### ACTIVITY
Leave out the lines before the one with "cannot fail. -/"; output that line and all remaining lines of the records exactly.

[Saved data entries]
-- ==== Sys2Proof/Machine/ChipAdapter.lean ====
section
/-!
DEFINITION. The meanings of the chip adapter operations (42_chip_adapter.md R181 to R184).
-/

namespace Sys2Proof.Machine

/-- `CM.CREATE f` (R181): `BadIndex` for a family id not below `NDEV`, no family, or one without a Synthesis Loop
(R121); then the precondition (this order: DESIGN CHOICE, log 23); then the construction draw. -/
def execCmCreate (family : BitVec 3) (s : State) : Host.Outcome State Fault Refusal :=
  perform (.cmCreate family) s <|
    match familyOfId family.toNat with
    | none => .refused .badIndex
    | some f =>
      if nDev s.cfg ≤ family.toNat || !hasSL s.cfg f then .refused .badIndex
      else if !chipCreatable s then .refused .precondition
      else answerOk (chipCreate f s).1 (chipCreate f s).2

/-- `CM.WRITE a, d` (R182): writes cannot fail. -/
def execCmWrite (a : BitVec 16) (d : Byte) (s : State) : Host.Outcome State Fault Refusal :=
  perform (.cmWrite a d) s <| (chipWrite a d s).bind fun t => answerOk true t

/-- `val` of `CM.SAMPLE`: the first sample, and the second one above it if `NCH == 2`, else 0 (R183). -/
def sampleVal : List Sample → BitVec 32
  | [] => 0#32
  | [v] => packOne v
  | l :: r :: _ => packTwo l r

/-- `CM.SAMPLE` (R183). -/
def execCmSample (s : State) : Host.Outcome State Fault Refusal :=
  perform .cmSample s <| (chipSample s).bind fun r => answerVal (sampleVal r.1) r.2

/-- `CM.DESTROY` (R184). -/
def execCmDestroy (s : State) : Host.Outcome State Fault Refusal :=
  perform .cmDestroy s <| (chipDestroy s).bind fun t => answerOk true t

end Sys2Proof.Machine
end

### OUTPUT
/-- `CM.WRITE a, d` (R182): writes cannot fail. -/
def execCmWrite (a : BitVec 16) (d : Byte) (s : State) : Host.Outcome State Fault Refusal :=
  perform (.cmWrite a d) s <| (chipWrite a d s).bind fun t => answerOk true t

/-- `val` of `CM.SAMPLE`: the first sample, and the second one above it if `NCH == 2`, else 0 (R183). -/
def sampleVal : List Sample → BitVec 32
  | [] => 0#32
  | [v] => packOne v
  | l :: r :: _ => packTwo l r

/-- `CM.SAMPLE` (R183). -/
def execCmSample (s : State) : Host.Outcome State Fault Refusal :=
  perform .cmSample s <| (chipSample s).bind fun r => answerVal (sampleVal r.1) r.2

/-- `CM.DESTROY` (R184). -/
def execCmDestroy (s : State) : Host.Outcome State Fault Refusal :=
  perform .cmDestroy s <| (chipDestroy s).bind fun t => answerOk true t

end Sys2Proof.Machine
end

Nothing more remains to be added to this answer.